Work instructions:
Repeat only the lines below from the one containing "(s.setPc w).kill = s.kill := rfl" through the one containing "(s.advance).kill = s.kill := rfl", inclusive, exactly as written.

Exercise data:

-- ==== Sys2Proof/Machine/Agents.lean ====
section
/-! DEFINITION. The steps of the agents other than the engine: the timer, the key input and the host's commands
(spec/10_state.md R61, R62, R71; spec/44_keys_timers.md R280; spec/70_reset_and_hazards.md R350 to R359), which step
comes next, and the engine at power-on. -/

namespace Sys2Proof.Machine

/-- R61: when each step is enabled. -/
def AgentStep.enabled (s : State) : AgentStep → Bool
  | .cycle => decide (s.life = .running ∧ (s.kill = true ∨ s.fault = .none))
  | .tick => decide (s.life = .running)
  | .keyChange _ => decide (s.life = .running)
  | .killCmd => true
  | .bootCmd _ => true

/-- The next step: the oldest scheduled one, and when nothing is scheduled the one CYCLE_SCHEDULE gives. With the free order every
order of steps is admitted, endless ones too (spec/60_exceptions.md R313). DESIGN CHOICE, log entry 3: the list and the two values
of the parameter; a claim made only for states with cyclesOnly is unsafe where it says that something happens in the end. -/
def State.nextAgent (s : State) : AgentStep :=
  match s.schedule with
  | a :: _ => a
  | [] =>
    match s.params.cycleSchedule with
    | .free => Config.agent s.turn
    | .cyclesOnly => .cycle

/-- The engine before its first boot (R71; spec/10_state.md R44, R51): LIFE is Stopped, the initial state, and every other
element has no specified value, so it is whatever the argument holds, and a claim about power-on is a claim for every argument
(log entry 7). -/
def State.powerOn (unspecified : State) : State := { unspecified with life := .stopped }

/-- The state a step starts from: its entry is taken off the schedule, the step is counted, and the events of the step before it are gone
from the outputs (log entry 6). -/
def State.begin (s : State) : State :=
  { s with schedule := s.schedule.tail, turn := s.turn + 1, diag := none, frame := none }

/-- A timer counts down and stops at 0 (R280). -/
def countDown (t : Byte) : Byte := BitVec.ofNat 8 (t.toNat - 1)

/-- Tick (R280). -/
def State.tick (s : State) : State := { s with dt := countDown s.dt, st := countDown s.st }

/-- KeyChange (R62). -/
def State.keyChange (s : State) (keyIn : BitVec 16) : State := { s with key := keyIn }

/-- KillCmd (R354, R357). -/
def State.killCmd (s : State) : State := if s.life = .running then { s with kill := true } else s

/-- StopSession (R355): ticks and key changes stop with LIFE, since both need LIFE = Running. -/
def State.stopSession (s : State) : State :=
  let stopping := { s with life := .stopping }
  let cleared := { stopping with kill := false }
  { cleared with life := .stopped }

/-- Reset (R352). Memory with nothing listed is zero but for FONT at [0, 80), which is what the rule's two loops over MEM
leave (log entry 8). -/
def State.resetAll (s : State) : State :=
  { s with
    mem := []
    v := Vector.replicate 16 0
    stack := Vector.replicate 16 0
    key := 0
    i := 0
    sp := 0
    dt := 0
    st := 0
    fb := blankFramebuffer
    kill := false
    fault := .none }

/-- The bytes of a program from address a on. They go to distinct addresses, so it cannot be seen that the last one is
written first. -/
def State.loadFrom (s : State) (a : Nat) : List Byte → State
  | [] => s
  | b :: rom => (s.loadFrom (a + 1) rom).writeByte a b

/-- LoadProgram (R353). -/
def State.loadProgram (s : State) (rom : List Byte) : State := s.loadFrom Config.romBase rom

/-- BootCmd (R351, R356): the implicit stop, then the length check, then Booting, Reset, LoadProgram and Running. A LoadError
shows as the one bit that R351 sets and R60 (spec/10_state.md) gives the output load_error. DESIGN CHOICE, log entry 28: the
length, which R300 (spec/60_exceptions.md) calls the condition's information, is not kept. -/
def State.bootCmd (s : State) (rom : List Byte) : State :=
  let s1 := if s.life = .running then s.stopSession else s
  if rom.length > Config.romMax then { s1 with loadError := true }
  else
    let booting := { s1 with life := .booting }
    let loaded := booting.resetAll.loadProgram rom
    let entered := loaded.setPc (BitVec.ofNat 16 Config.romBase)
    { entered with loadError := false, life := .running }

end Sys2Proof.Machine
end

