section setI
variable (s : State) (w : Word)
@[simp] theorem State.setI_v : (s.setI w).v = s.v := rfl
@[simp] theorem State.setI_i : (s.setI w).i = w := rfl
@[simp] theorem State.setI_pc : (s.setI w).pc = s.pc := rfl
@[simp] theorem State.setI_sp : (s.setI w).sp = s.sp := rfl
@[simp] theorem State.setI_stack : (s.setI w).stack = s.stack := rfl
@[simp] theorem State.setI_dt : (s.setI w).dt = s.dt := rfl
@[simp] theorem State.setI_st : (s.setI w).st = s.st := rfl
@[simp] theorem State.setI_mem : (s.setI w).mem = s.mem := rfl
@[simp] theorem State.setI_fb : (s.setI w).fb = s.fb := rfl
@[simp] theorem State.setI_key : (s.setI w).key = s.key := rfl
@[simp] theorem State.setI_life : (s.setI w).life = s.life := rfl
@[simp] theorem State.setI_kill : (s.setI w).kill = s.kill := rfl
@[simp] theorem State.setI_fault : (s.setI w).fault = s.fault := rfl
@[simp] theorem State.setI_params : (s.setI w).params = s.params := rfl
@[simp] theorem State.setI_schedule : (s.setI w).schedule = s.schedule := rfl
@[simp] theorem State.setI_turn : (s.setI w).turn = s.turn := rfl
@[simp] theorem State.setI_draws : (s.setI w).draws = s.draws := rfl
@[simp] theorem State.setI_loadError : (s.setI w).loadError = s.loadError := rfl
@[simp] theorem State.setI_diag : (s.setI w).diag = s.diag := rfl
@[simp] theorem State.setI_frame : (s.setI w).frame = s.frame := rfl

end setI

section setPc
variable (s : State) (w : Word)
@[simp] theorem State.setPc_v : (s.setPc w).v = s.v := rfl
@[simp] theorem State.setPc_i : (s.setPc w).i = s.i := rfl
@[simp] theorem State.setPc_pc : (s.setPc w).pc = w := rfl
@[simp] theorem State.setPc_sp : (s.setPc w).sp = s.sp := rfl
@[simp] theorem State.setPc_stack : (s.setPc w).stack = s.stack := rfl
@[simp] theorem State.setPc_dt : (s.setPc w).dt = s.dt := rfl
@[simp] theorem State.setPc_st : (s.setPc w).st = s.st := rfl
@[simp] theorem State.setPc_mem : (s.setPc w).mem = s.mem := rfl
@[simp] theorem State.setPc_fb : (s.setPc w).fb = s.fb := rfl
@[simp] theorem State.setPc_key : (s.setPc w).key = s.key := rfl
@[simp] theorem State.setPc_life : (s.setPc w).life = s.life := rfl
@[simp] theorem State.setPc_kill : (s.setPc w).kill = s.kill := rfl
@[simp] theorem State.setPc_fault : (s.setPc w).fault = s.fault := rfl
@[simp] theorem State.setPc_params : (s.setPc w).params = s.params := rfl
@[simp] theorem State.setPc_schedule : (s.setPc w).schedule = s.schedule := rfl
@[simp] theorem State.setPc_turn : (s.setPc w).turn = s.turn := rfl
@[simp] theorem State.setPc_draws : (s.setPc w).draws = s.draws := rfl
@[simp] theorem State.setPc_loadError : (s.setPc w).loadError = s.loadError := rfl
@[simp] theorem State.setPc_diag : (s.setPc w).diag = s.diag := rfl
@[simp] theorem State.setPc_frame : (s.setPc w).frame = s.frame := rfl

end setPc

section advance
variable (s : State)
@[simp] theorem State.advance_v : (s.advance).v = s.v := rfl
@[simp] theorem State.advance_i : (s.advance).i = s.i := rfl
@[simp] theorem State.advance_pc : (s.advance).pc = s.pc + 2 := rfl
@[simp] theorem State.advance_sp : (s.advance).sp = s.sp := rfl
@[simp] theorem State.advance_stack : (s.advance).stack = s.stack := rfl
@[simp] theorem State.advance_dt : (s.advance).dt = s.dt := rfl
@[simp] theorem State.advance_st : (s.advance).st = s.st := rfl
@[simp] theorem State.advance_mem : (s.advance).mem = s.mem := rfl
@[simp] theorem State.advance_fb : (s.advance).fb = s.fb := rfl
@[simp] theorem State.advance_key : (s.advance).key = s.key := rfl
@[simp] theorem State.advance_life : (s.advance).life = s.life := rfl
@[simp] theorem State.advance_kill : (s.advance).kill = s.kill := rfl
@[simp] theorem State.advance_fault : (s.advance).fault = s.fault := rfl
@[simp] theorem State.advance_params : (s.advance).params = s.params := rfl
@[simp] theorem State.advance_schedule : (s.advance).schedule = s.schedule := rfl
@[simp] theorem State.advance_turn : (s.advance).turn = s.turn := rfl
@[simp] theorem State.advance_draws : (s.advance).draws = s.draws := rfl
@[simp] theorem State.advance_loadError : (s.advance).loadError = s.loadError := rfl
@[simp] theorem State.advance_diag : (s.advance).diag = s.diag := rfl
@[simp] theorem State.advance_frame : (s.advance).frame = s.frame := rfl
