-- ==== Sys2Proof/Laws/Registers.lean ====
section
/-! SUPPORT. What reading and writing the general registers and the return stack do. -/

namespace Sys2Proof.Machine

/-- What a register reads after another, or itself, is written. -/
theorem State.reg_setReg (s : State) (x y : Reg) (b : Byte) :
    (s.setReg x b).reg y = if x = y then b else s.reg y := by
  by_cases h : x = y
  · subst h; simp [State.reg]
  · have : x.toNat ≠ y.toNat := fun e => h (BitVec.eq_of_toNat_eq e)
    simp [State.reg, h, this]

/-- After a result and its flag, VF is the flag and, unless it is VF, the destination the result. -/
theorem State.reg_setRegAndFlag (s : State) (x y : Reg) (b : Byte) (c : Bool) :
    (s.setRegAndFlag x b c).reg y = if VF = y then flagByte c else if x = y then b else s.reg y := by
  rw [State.setRegAndFlag, State.reg_setReg, State.reg_setReg]

/-- A register reads V only. -/
theorem State.reg_congr {s t : State} (h : t.v = s.v) (x : Reg) : t.reg x = s.reg x := by simp [State.reg, h]

/-- Two states with equal registers have equal V. -/
theorem State.v_ext {s t : State} (h : ∀ x, t.reg x = s.reg x) : t.v = s.v := by
  refine Vector.ext fun k hk => ?_
  have := h (BitVec.ofNat 4 k)
  simpa [State.reg, Nat.mod_eq_of_lt hk] using this

/-- A load of registers writes V only. -/
theorem State.loadRegs_eq (s : State) (n : Nat) : s.loadRegs n = { s with v := (s.loadRegs n).v } := by
  have h : ∃ v, s.loadRegs n = { s with v := v } := by
    induction n with
    | zero => exact ⟨s.v, rfl⟩
    | succ n ih => obtain ⟨v, h⟩ := ih; exact ⟨_, by rw [State.loadRegs, h]; rfl⟩
  obtain ⟨v, h⟩ := h
  rw [h]

/-- A load of the first n registers: register k takes the byte at I + k, and the others keep their values (R235). -/
theorem State.reg_loadRegs (s : State) (n : Nat) (hn : n ≤ 16) (k : Reg) :
    (s.loadRegs n).reg k = if k.toNat < n then s.readByte (s.indexed k.toNat) else s.reg k := by
  induction n with
  | zero => simp [State.loadRegs]
  | succ n ih =>
    rw [State.loadRegs, State.reg_setReg, ih (by omega)]
    by_cases e : k.toNat = n
    · have : BitVec.ofNat 4 n = k := by subst e; simp
      rw [if_pos this, if_pos (by omega), e]
    · have : ¬BitVec.ofNat 4 n = k := by rintro rfl; apply e; simp; omega
      rw [if_neg this]; congr 1; simp; omega

/-- A push: the entry and SP, or, at the bound, what the policy does. -/
theorem State.push_cases (s : State) (ret : Word) :
    (∃ h : s.sp.val < 16, s.push ret =
      .ok { s with stack := s.stack.set s.sp.val ret h, sp := ⟨s.sp.val + 1, Nat.succ_lt_succ h⟩ }) ∨
    (s.sp = 16 ∧ s.params.stackPolicy = .fault ∧ s.push ret = .error .stackOverflow) ∨
    (s.sp = 16 ∧ s.params.stackPolicy = .wrap ∧ s.push ret = .ok { s with stack := s.stack.set 0 ret, sp := 1 }) ∨
    (s.sp = 16 ∧ s.params.stackPolicy = .clamp ∧ s.push ret = .ok { s with stack := s.stack.set 15 ret, sp := 16 }) := by
  by_cases h : s.sp.val < 16
  · exact .inl ⟨h, by rw [State.push, dif_pos h]⟩
  · have h16 : s.sp = 16 := Fin.ext (by have := s.sp.isLt; show s.sp.val = 16; omega)
    right
    cases hp : s.params.stackPolicy <;> simp [State.push, h16, hp]

/-- A pop: the entry and SP, or, at the bound, what the policy does. -/
theorem State.pop_cases (s : State) :
    (∃ h : 0 < s.sp.val, s.pop = .ok (s.stack[s.sp.val - 1]'(by have := s.sp.isLt; omega),
      { s with sp := ⟨s.sp.val - 1, by have := s.sp.isLt; omega⟩ })) ∨
    (s.sp = 0 ∧ s.params.stackPolicy = .fault ∧ s.pop = .error .stackUnderflow) ∨
    (s.sp = 0 ∧ s.params.stackPolicy = .wrap ∧ s.pop = .ok (s.stack[15], { s with sp := 15 })) ∨
    (s.sp = 0 ∧ s.params.stackPolicy = .clamp ∧ s.pop = .ok (s.stack[0], { s with sp := 0 })) := by
  by_cases h : 0 < s.sp.val
  · exact .inl ⟨h, by rw [State.pop, dif_pos h]⟩
  · have h0 : s.sp = 0 := Fin.ext (by show s.sp.val = 0; omega)
    right
    cases hp : s.params.stackPolicy <;> simp [State.pop, h0, hp]

end Sys2Proof.Machine
end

Result below:
@[simp] theorem State.setPc_kill : (s.setPc w).kill = s.kill := rfl
@[simp] theorem State.setPc_fault : (s.setPc w).fault = s.fault := rfl
@[simp] theorem State.setPc_params : (s.setPc w).params = s.params := rfl
@[simp] theorem State.setPc_schedule : (s.setPc w).schedule = s.schedule := rfl
@[simp] theorem State.setPc_turn : (s.setPc w).turn = s.turn := rfl
@[simp] theorem State.setPc_draws : (s.setPc w).draws = s.draws := rfl
@[simp] theorem State.setPc_loadError : (s.setPc w).loadError = s.loadError := rfl
@[simp] theorem State.setPc_diag : (s.setPc w).diag = s.diag := rfl
@[simp] theorem State.setPc_frame : (s.setPc w).frame = s.frame := rfl

end setPc

section advance
variable (s : State)
@[simp] theorem State.advance_v : (s.advance).v = s.v := rfl
@[simp] theorem State.advance_i : (s.advance).i = s.i := rfl
@[simp] theorem State.advance_pc : (s.advance).pc = s.pc + 2 := rfl
@[simp] theorem State.advance_sp : (s.advance).sp = s.sp := rfl
@[simp] theorem State.advance_stack : (s.advance).stack = s.stack := rfl
@[simp] theorem State.advance_dt : (s.advance).dt = s.dt := rfl
@[simp] theorem State.advance_st : (s.advance).st = s.st := rfl
@[simp] theorem State.advance_mem : (s.advance).mem = s.mem := rfl
@[simp] theorem State.advance_fb : (s.advance).fb = s.fb := rfl
@[simp] theorem State.advance_key : (s.advance).key = s.key := rfl
@[simp] theorem State.advance_life : (s.advance).life = s.life := rfl
@[simp] theorem State.advance_kill : (s.advance).kill = s.kill := rfl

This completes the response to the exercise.